What is being asked
The answer should hold nothing but the lines from the one with "replicated words. -/" through the end of the listing below, each exactly as written.

---*---

-- ==== Sys2Proof/Machine/RegMap.lean ====
section
/-! DEFINITION. The register fields of the module, one constant per field of the register
tables of spec/02 to spec/16 (R11, R12, R15, R89), with the address, bits, access code, reset value,
retention code and legal values the tables give.  Where a table shows the rows of index 0, `n1`, `s1`,
`n2`, `s2` place the replicated words. -/

namespace Sys2Proof.Machine

namespace Reg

---*---

Solution to the problem
`n2`, `s2` place the replicated words. -/

namespace Sys2Proof.Machine

namespace Reg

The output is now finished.